▶ _EXERCISE PROMPT_: Exact reproduction required: the lines below from the line with "s.steer with clearPend" to the line with "[F.REACH_CTRL.EN r])) ∧", both ends included, and no others.

▶ _RECORDS_:
/-- R36, R38, R56–R58, R384: On an ACTIVE module: SWAP pends in every reach of the gang and its commit makes valid records active and
refuses invalid ones with BANK_ERR; a gang change takes effect or, in a cycle, sets GANG_ERR; AXIS_FLAGS takes W1C, MODE and unlocked
CLASS; CLEAR and RECAL pend; REACH_CTRL.EN obeys its lock and DUTY. -/
def Obligations.SteerWrites : Prop :=
  (∀ (s : State) (r : Nat), s.allWf = true → r < 8 → s.active = true → s.boot.coresUp = true → s.rung ≤ 2 → s.poundState r ≠ 3 →
    (∀ c, c < 16 → ∃ t, exec (.swap r (BitVec.ofNat 16 (2 ^ c))) s = .next t ∧
      (∀ k ∈ s.gangOf r, t.fget (F.LAW_BANK_SEL.SWAP k) / 2 ^ c % 2 = 1) ∧ t = { s with regs := t.regs } ∧
      (∀ k, k < 9 → t.fget (F.LAW_BANK_SEL.ACTIVE k) = s.fget (F.LAW_BANK_SEL.ACTIVE k))) ∧
    (∀ g, g < 4 → g ≠ s.gangShown r → s.reachInCycle r = true →
      ∃ t, exec (.gangChange r g) s = .next t ∧ t.fget (F.REACH_STATUS.GANG_ERR r) = 1 ∧ t.gangShown r = s.gangShown r ∧
        t = { s with regs := t.regs } ∧ fieldsKept s t [F.REACH_STATUS.GANG_ERR r]) ∧
    (∀ g, g < 4 → s.reachInCycle r = false →
      ∃ t, exec (.gangChange r g) s = .next t ∧ t.gangShown r = g ∧
        t = { s with steer := { s.steer with gangPend := t.steer.gangPend } }) ∧
    (∀ (j a : Nat) (v : Word), j < 580 → s.axisAt r j = some a →
      ∃ t, exec (.axisFlagsWrite r j v) s = .next t ∧ (t.axis a).flags = (s.axis a).flags &&& ~~~(v &&& 0x7F) ∧
        (t.axis a).modeReq = (if v.toNat / 2 ^ 26 % 4 = 0 ∨ v.toNat / 2 ^ 26 % 4 = 2 then some (v.toNat / 2 ^ 26 % 4) else (s.axis a).modeReq) ∧
        (t.axis a).classReq = (if s.unlocked r then some (v.toNat / 2 ^ 28) else (s.axis a).classReq) ∧
        (∀ b, b ≠ a → t.axis b = s.axis b) ∧ reports { s with steer := t.steer } t []) ∧
    (∀ (j : Nat) (v : Word), j < 580 → s.axisAt r j = none → exec (.axisFlagsWrite r j v) s = .next s) ∧
    (∃ t, exec (.clear r) s = .next t ∧ r ∈ t.steer.clearPend ∧
      reports { s with steer := { s.steer with clearPend := t.steer.clearPend } } t []) ∧
    (∃ t, exec (.recal r) s = .next t ∧
      (∀ a, s.reachOf a = r → a ∈ s.steer.axes.map (fun p => p.1) → (s.axis a).mode = 0 → (t.axis a).recal = 1) ∧
      (∀ a, s.reachOf a ≠ r ∨ (s.axis a).mode ≠ 0 → t.axis a = s.axis a) ∧ reports { s with steer := t.steer } t []) ∧
    (s.unlocked r = false → ∀ en, exec (.reachEnWrite r en) s = .next s) ∧
    (s.unlocked r = true → ∃ t, exec (.reachEnWrite r true) s = .next t ∧ t.fget (F.REACH_CTRL.EN r) = 1 ∧ t = { s with regs := t.regs } ∧
      fieldsKept s t [F.REACH_CTRL.EN r]) ∧
    (s.unlocked r = true → s.duty r ≤ 1 → ∃ t, exec (.reachEnWrite r false) s = .next t ∧ t.fget (F.REACH_STATUS.BANK_ERR r) = 1 ∧
      t = { s with regs := t.regs } ∧ fieldsKept s t [F.REACH_STATUS.BANK_ERR r]) ∧
    (s.unlocked r = true → 2 ≤ s.duty r → ∃ t, exec (.reachEnWrite r false) s = .next t ∧ t.fget (F.REACH_CTRL.EN r) = 0 ∧
      t = { s with regs := t.regs } ∧ fieldsKept s t [F.REACH_CTRL.EN r])) ∧
  (∀ (s : State) (r : Nat), s.allWf = true → r < 8 →
    ∃ t, exec (.swapCommit r) s = .next t ∧ t.steer.axes = s.steer.axes ∧ t.mem = s.mem ∧ t.lock = s.lock ∧ ∀ k ∈ s.gangOf r,
      t.fget (F.LAW_BANK_SEL.SWAP k) = 0 ∧ ∀ c, c < 16 →
        (s.fget (F.LAW_BANK_SEL.SWAP k) / 2 ^ c % 2 = 0 → t.activeBank k c = s.activeBank k c) ∧
        (s.fget (F.LAW_BANK_SEL.SWAP k) / 2 ^ c % 2 = 1 → (s.bank k c (1 - s.activeBank k c)).valid = true →
          t.activeBank k c = 1 - s.activeBank k c) ∧
        (s.fget (F.LAW_BANK_SEL.SWAP k) / 2 ^ c % 2 = 1 → (s.bank k c (1 - s.activeBank k c)).valid = false →
          t.activeBank k c = s.activeBank k c ∧ t.fget (F.REACH_STATUS.BANK_ERR k) = 1)) ∧
  (∀ (s : State) (r : Nat), s.allWf = true → r < 8 → s.active = false → s.boot.coresUp = true → s.rung ≤ 2 → s.poundState r ≠ 3 →
    exec (.clear r) s = .next s ∧ exec (.recal r) s = .next s ∧
    (∀ classes : BitVec 16, classes ≠ 0 → ∃ t, exec (.swap r classes) s = .next t ∧ t.fget F.PAIR_STATUS.WRITE_IGN = 1 ∧
      t = { s with regs := t.regs } ∧ fieldsKept s t [F.PAIR_STATUS.WRITE_IGN]) ∧
    (∀ g, g < 4 → g ≠ s.gangShown r → ∃ t, exec (.gangChange r g) s = .next t ∧ t.fget F.PAIR_STATUS.WRITE_IGN = 1 ∧
      t = { s with regs := t.regs } ∧ fieldsKept s t [F.PAIR_STATUS.WRITE_IGN]) ∧
    (∀ (j a : Nat) (v : Word), j < 580 → s.axisAt r j = some a → flagsChange (s.axis a) v = true →
      ∃ t, exec (.axisFlagsWrite r j v) s = .next t ∧ t.fget F.PAIR_STATUS.WRITE_IGN = 1 ∧
        t = { s with regs := t.regs } ∧ fieldsKept s t [F.PAIR_STATUS.WRITE_IGN])) ∧
  (∀ (s : State) (r : Nat) (c : Instr), s.allWf = true → r < 8 → s.boot.coresUp = true → s.rung ≤ 2 → s.poundState r = 3 →
    c = .clear r ∨ c = .recal r ∨ c = .relieve r ∨ c = .returnReach r ∨ (∃ en, c = .reachEnWrite r en) ∨ (∃ v, c = .swap r v) ∨
      (∃ g, g < 4 ∧ c = .gangChange r g) ∨ (∃ j v, j < 580 ∧ c = .axisFlagsWrite r j v) →
    ∃ t, exec c s = .next t ∧ t.fget (F.POUND_STATUS.WRITE_LOST r) = 1 ∧ reports s t [F.POUND_STATUS.WRITE_LOST r])
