-- ==== Sys2Proof/Laws/Registers.lean ====
section
/-!
SUPPORT. The laws of register fields (R8, R380): a field written reads back, every field apart from it is unchanged, and what
lies outside the register file is untouched.
-/

namespace Sys2Proof.Machine

theorem testBit_fldOf (w : Word) (f : Fld) (i : Nat) : (fldOf w f).testBit i = (decide (i < f.width) && w.toNat.testBit (f.lo + i)) := by
  simp [fldOf, Nat.testBit_mod_two_pow, Nat.testBit_div_two_pow, Nat.add_comm]

theorem fldOf_lt (w : Word) (f : Fld) : fldOf w f < 2 ^ f.width := Nat.mod_lt _ (Nat.two_pow_pos _)

/-- The bits of a word with one field replaced. -/
theorem fldPut_split (n lo wd v : Nat) :
    n - n / 2 ^ lo % 2 ^ wd * 2 ^ lo + v % 2 ^ wd * 2 ^ lo = n % 2 ^ lo + 2 ^ lo * (v % 2 ^ wd + 2 ^ wd * (n / 2 ^ lo / 2 ^ wd)) := by
  have h1 : n = n % 2 ^ lo + 2 ^ lo * (n / 2 ^ lo) := (Nat.mod_add_div n (2 ^ lo)).symm
  have h2 : n / 2 ^ lo = n / 2 ^ lo % 2 ^ wd + 2 ^ wd * (n / 2 ^ lo / 2 ^ wd) := (Nat.mod_add_div _ (2 ^ wd)).symm
  generalize n / 2 ^ lo / 2 ^ wd = c at *
  generalize n / 2 ^ lo % 2 ^ wd = b at *
  generalize n % 2 ^ lo = a at *
  generalize n / 2 ^ lo = q at *
  subst h2
  rw [h1, Nat.mul_add, Nat.mul_add, Nat.mul_comm b, Nat.mul_comm (v % 2 ^ wd)]
  omega

theorem testBit_fldPut (w : Word) (f : Fld) (v i : Nat) (hf : f.lo + f.width ≤ 32) :
    (fldPut w f v).toNat.testBit i =
      if f.lo ≤ i ∧ i < f.lo + f.width then v.testBit (i - f.lo) else w.toNat.testBit i := by
  have hw : w.toNat < 2 ^ 32 := w.isLt
  rw [fldPut, fldOf, fldPut_split, BitVec.toNat_ofNat, Nat.testBit_mod_two_pow]
  rw [Nat.add_comm (w.toNat % 2 ^ f.lo), Nat.testBit_two_pow_mul_add _ (Nat.mod_lt _ (Nat.two_pow_pos _))]
  by_cases h1 : i < f.lo
  · have : ¬ (f.lo ≤ i ∧ i < f.lo + f.width) := by omega
    have h32 : i < 32 := by omega
    simp [h1, this, h32, Nat.testBit_mod_two_pow]
  · rw [Nat.add_comm (v % 2 ^ f.width), Nat.testBit_two_pow_mul_add _ (Nat.mod_lt _ (Nat.two_pow_pos _))]
    by_cases h2 : i < f.lo + f.width
    · have h3 : f.lo ≤ i ∧ i < f.lo + f.width := by omega
      have h4 : i - f.lo < f.width := by omega
      have h32 : i < 32 := by omega
      simp [h1, h3, h4, h32, Nat.testBit_mod_two_pow]
    · have h3 : ¬ (f.lo ≤ i ∧ i < f.lo + f.width) := by omega
      have h4 : ¬ (i - f.lo < f.width) := by omega
      simp only [h1, h3, h4, if_false, Nat.testBit_div_two_pow]
      have e : i - f.lo - f.width + f.width + f.lo = i := by omega
      rw [e]
      by_cases h32 : i < 32
      · simp [h32]
      · have : w.toNat.testBit i = false := Nat.testBit_lt_two_pow (Nat.lt_of_lt_of_le hw (Nat.pow_le_pow_right (by omega) (by omega)))
        simp [this]

/-- A field put into a word reads back. -/
theorem fldOf_fldPut_self (w : Word) (f : Fld) (v : Nat) (hf : f.lo + f.width ≤ 32) : fldOf (fldPut w f v) f = v % 2 ^ f.width := by
  apply Nat.eq_of_testBit_eq
  intro i
  rw [testBit_fldOf, testBit_fldPut w f v _ hf, Nat.testBit_mod_two_pow]
  by_cases h : i < f.width
  · have : f.lo ≤ f.lo + i ∧ f.lo + i < f.lo + f.width := by omega
    simp [h]
  · simp [h]

/-- A field whose bits do not meet the one put in is unchanged. -/
theorem fldOf_fldPut_apart (w : Word) (f g : Fld) (v : Nat) (hf : f.lo + f.width ≤ 32)
    (h : g.lo + g.width ≤ f.lo ∨ f.lo + f.width ≤ g.lo) : fldOf (fldPut w f v) g = fldOf w g := by
  apply Nat.eq_of_testBit_eq
  intro i
  rw [testBit_fldOf, testBit_fldOf, testBit_fldPut w f v _ hf]
  by_cases hi : i < g.width
  · have : ¬ (f.lo ≤ g.lo + i ∧ g.lo + i < f.lo + f.width) := by omega
    simp [hi, this]
  · simp [hi]

/-! ## The register file of a state -/

theorem State.word_setWord_self (s : State) (o : Nat) (v : Word) (h : wordsWf 0 s.regs = true) : (s.setWord o v).word o = v :=
  wordGet_wordSet_self s.regs o v 0 h

theorem State.word_setWord_ne (s : State) (o p : Nat) (v : Word) (h : p ≠ o) : (s.setWord o v).word p = s.word p :=
  wordGet_wordSet_ne s.regs o p v h

/-- A field written reads back the low bits of what was written. -/
theorem State.fget_fset_self (s : State) (f : Fld) (v : Nat) (hf : f.lo + f.width ≤ 32) (h : wordsWf 0 s.regs = true) :
    (s.fset f v).fget f = v % 2 ^ f.width := by
  simp only [State.fget, State.fset, State.word_setWord_self s _ _ h]
  exact fldOf_fldPut_self _ f v hf

/-- Every field apart from the one written is unchanged. -/
theorem State.fget_fset_apart (s : State) (f g : Fld) (v : Nat) (hf : f.lo + f.width ≤ 32) (h : wordsWf 0 s.regs = true)
    (ha : Fld.apart f g) : (s.fset f v).fget g = s.fget g := by
  simp only [State.fget, State.fset]
  by_cases e : g.off = f.off
  · rw [e, State.word_setWord_self s _ _ h]
    refine fldOf_fldPut_apart _ f g v hf ?_
    rcases ha with ha | ha | ha
    · exact absurd e.symm ha
    · exact Or.inr ha
    · exact Or.inl ha
  · rw [State.word_setWord_ne s _ _ _ e]

theorem State.setWord_wf (s : State) (o : Nat) (v : Word) (h : wordsWf 0 s.regs = true) : wordsWf 0 (s.setWord o v).regs = true :=
  wordSet_wf s.regs o v 0 (Nat.zero_le o) h

theorem State.fset_wf (s : State) (f : Fld) (v : Nat) (h : wordsWf 0 s.regs = true) : wordsWf 0 (s.fset f v).regs = true :=
  s.setWord_wf _ _ h

/-- Writing a register word touches nothing but the register file. -/
theorem State.setWord_frame (s : State) (o : Nat) (v : Word) : s.setWord o v = { s with regs := (s.setWord o v).regs } := rfl

/-- Writing a field touches nothing but the register file. -/
theorem State.fset_frame (s : State) (f : Fld) (v : Nat) : s.fset f v = { s with regs := (s.fset f v).regs } := rfl

end Sys2Proof.Machine
end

▶ _TASK RESULT_:
      reports { s with steer := { s.steer with clearPend := t.steer.clearPend } } t []) ∧
    (∃ t, exec (.recal r) s = .next t ∧
      (∀ a, s.reachOf a = r → a ∈ s.steer.axes.map (fun p => p.1) → (s.axis a).mode = 0 → (t.axis a).recal = 1) ∧
      (∀ a, s.reachOf a ≠ r ∨ (s.axis a).mode ≠ 0 → t.axis a = s.axis a) ∧ reports { s with steer := t.steer } t []) ∧
    (s.unlocked r = false → ∀ en, exec (.reachEnWrite r en) s = .next s) ∧
    (s.unlocked r = true → ∃ t, exec (.reachEnWrite r true) s = .next t ∧ t.fget (F.REACH_CTRL.EN r) = 1 ∧ t = { s with regs := t.regs } ∧
      fieldsKept s t [F.REACH_CTRL.EN r]) ∧
    (s.unlocked r = true → s.duty r ≤ 1 → ∃ t, exec (.reachEnWrite r false) s = .next t ∧ t.fget (F.REACH_STATUS.BANK_ERR r) = 1 ∧
      t = { s with regs := t.regs } ∧ fieldsKept s t [F.REACH_STATUS.BANK_ERR r]) ∧
    (s.unlocked r = true → 2 ≤ s.duty r → ∃ t, exec (.reachEnWrite r false) s = .next t ∧ t.fget (F.REACH_CTRL.EN r) = 0 ∧
      t = { s with regs := t.regs } ∧ fieldsKept s t [F.REACH_CTRL.EN r])) ∧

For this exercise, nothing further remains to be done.